Do you have a degree in A&P Dust? Do you know the absorption rates of buccal vs sublingual tissue? Is it different? The same? Does it matter it 3 to 5 minutes between doses? Maybe you give the spray under the tongue because your director doesn't know the difference, maybe he doesn't care? Have you asked him? This isn't supposed to be a pissing match? You've been a medic for 35 years? So what? Medicine changes daily! I only link to that website as a general guideline but the product package insert states it as well. I'm just passing on information from the manufacture that I found based on information during my instruction. The great Dust doesn't know all or we'd all be attending your lectures for standing room only.

The only thing you've confirmed is that what I learned was wrong by your statements not the ideal way. I've read them and you quote..

"The proper route of administration for Nitrolingual is -- and has always been -- sublingual. You can and will get some effect from spraying it on the palatine surface of the tongue, but that is not the ideal or recommended route."

Says who? You? Your protocols? Your A&P teacher you had 35 years ago? What does the tongue have to do with it? Did I even say it would be absorbed by the tongue?

Posted
You came here all excited about learning something new that you didn't know before. A couple of us confirm that knowledge for you, and all of a sudden you don't believe it anymore. WTF is that all about? Did you just come here looking for a fight, or what?

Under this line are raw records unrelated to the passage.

/-- A core assigned to a partition, in turn 0 (R33, R67, R75, R98, R126, R129, R196, R273). -/
def assignedCore (q lc c : Nat) (im : CoreImage) (x : Core) : Core :=
  let base : Core := { releasedCore x with
    part := some q
    lcore := lc
    store := im.words.foldl (fun m e => SMap.set TWord.zero e.1 e.2 m) (x.store.filter fun e => decide (scratchFrom ≤ e.1))
    storeErr := x.storeErr.filter fun e => decide (scratchFrom ≤ e.1)
    a := im.regs.foldl (fun m e => SMap.set TWord.zero e.1 e.2 m) []
    pc := im.entry
    bundles := im.code.foldl (fun m e => SMap.set 0 e.1 e.2 m) []
    bind := (im.bind.zipIdx).foldl (fun m e => SMap.set 0 e.2 e.1 m) [] }
  let es := im.arm.zipIdx.map fun e => (e.1.unit, armFirst c (e.2 + 1) base e.1)
  let of := fun (u : CoreUnit) => firstTu ((es.filter fun e => e.1 == u).map (·.2))
  { base with tu := of .core, mtu := of .mover, dtu := of .drain, armSeq := im.arm.length + 1 }

/-- Nothing in a core for a logical core that an image does not name. -/
def emptyImage : CoreImage := ⟨0, [], [], [], [], []⟩

/-- What an image gives a logical core. -/
def Image.coreOf (i : Image) (lc : Nat) : CoreImage := ((i.parts.cores.find? fun e => e.1 == lc).map (·.2)).getD emptyImage

/-- The cores of a placement are assigned. -/
def assignCores (q : Nat) (i : Image) (place : List (Nat × Nat)) (s : State) : State :=
  place.foldl (fun s e => s.updCore e.2 (assignedCore q e.1 e.2 (i.coreOf e.1))) s

/-- The bulk movers' turn-0 entries of a partition: the firmware arms them, so their place in arming order is 0 (R37, R38). -/
def armBulks (q : Nat) (i : Image) (place : List (Nat × Nat)) (s : State) : State :=
  (List.range 12).foldl (fun s d =>
    if place.any fun e => dieOfCore e.2 == d then
      updBulk d q (fun _ => { Bulk.reset with tu := firstTu ((bulkEntries i place d).map fun e =>
        let c := ((place.find? fun y => y.1 == e.1).map (·.2)).getD 0
        { armFirst c 0 (s.core c) e.2 with rd := [], wr := [] }) }) s
    else s) s

/-- The regulators of a partition with its shares and their turn-0 changes (R308, R311). -/
def setRegs (q : Nat) (c : PartCfg) (i : Image) (s : State) : State :=
  (List.range 8).foldl (fun s k =>
    let (rate, burst) := c.reg.getD k (0, 0)
    let es := (i.parts.shares.filter fun e => e.stack == k).map fun e =>
      (⟨.share, e.turn, 0, 0, 0, 0, [], [], e.rate, e.burst⟩ : ArmEntry)
    updReg k q (fun g => { Regulator.reset with
      rate := rate, burst := burst, tokens := burst * 2048, lines := g.lines, tu := firstTu es }) s) s

/-- A range of a bed store is zero, its stamps cold (R285). -/
def zeroBed (b g n : Nat) (s : State) : State :=
  let a := g * 0x200000
  let len := n * 0x200000
  let out := fun (u : Nat) (k : Nat) => decide (k < a / u) || decide ((a + len) / u ≤ k)
  s.updBed b fun x => { x with
    store := x.store.clear a len
    err := x.err.filter fun e => out 8 e.1
    stamps := x.stamps.filter fun e => out 64 e.1
    stampErr := x.stampErr.filter fun e => out 64 e.1 }

/-- The user address that byte `k` of a stack's spare rows serves by the active table, or will serve once the copy in progress has
ended, if any (R302, R303). -/
def servedBy (j : Nat) (x : Stack) (k : Nat) : Option Nat :=
  let r := SMap.get Remap.none (k / 1024) (if x.active = 0 then x.table0 else x.table1)
  if r.valid then some (hbmEncode ⟨j, ⟨k / 1024 / 16, r.sid, r.bank, r.row⟩, k % 1024⟩)
  else match x.copy with
    | some c => if c.spare = k / 1024 then some (hbmEncode ⟨j, c.row, k % 1024⟩) else none
    | none => none

/-- A range of HBM is zero but for the ranges in `keep`, wherever its lines are served from, and no bed cache holds a line of it
(R286, R300, R432). -/
def zeroHbm (keep : List Rng) (g n : Nat) (s : State) : State :=
  let a := g * 0x200000
  let len := n * 0x200000
  let inR := fun (k : Nat) => inside k 1 a len && !keep.any fun r => inside k 1 r.1 r.2
  { s with
    hbm := s.hbm.filter fun e => !inR e.1
    hbmErr := s.hbmErr.filter fun e => !inR e.1
    hbms := SMap.mapVals Stack.reset (fun j x => { x with
      spare := x.spare.filter fun e => !(servedBy j x e.1).any inR
      spareErr := x.spareErr.filter fun e => !(servedBy j x (4 * e.1)).any inR }) s.hbms
    beds := SMap.mapVals Bed.reset (fun _ x => { x with
      cache := x.cache.filter fun e => !inR (64 * e.2.line)
      fillQ := x.fillQ.filter fun r => !inR (64 * r.line) }) s.beds }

Closed topic. This isn't even worth discussion if you are incapable of getting a clue. :roll:

Bottom line re-posted for emphasis.

Posted

Basic anatomy.

Top of tongue, thick membrane covered with papillae, i.e. taste buds.

tongue.jpg

Not great for absorption of medications.

Bottom of tongue. Thin mebrane, full of major vessels.

250px-P6231133.jpg

Great for absorbing medications.

Nuff said.

Addendum. Secondary to prior post.

lingual

Pronunciation:

ˈliŋ-gwəl also ˈliŋ-gyə-wəl

Function:

adjective

Etymology:

Latin lingua

Date:

1650

1 a: of, relating to, or resembling the tongue b: lying near or next to the tongue; especially : relating to or being the surface of tooth next to the tongue c: produced by the tongue

In other words sublingual is by it's very name under the tongue. That is where the tongue thing comes from you just mentioned.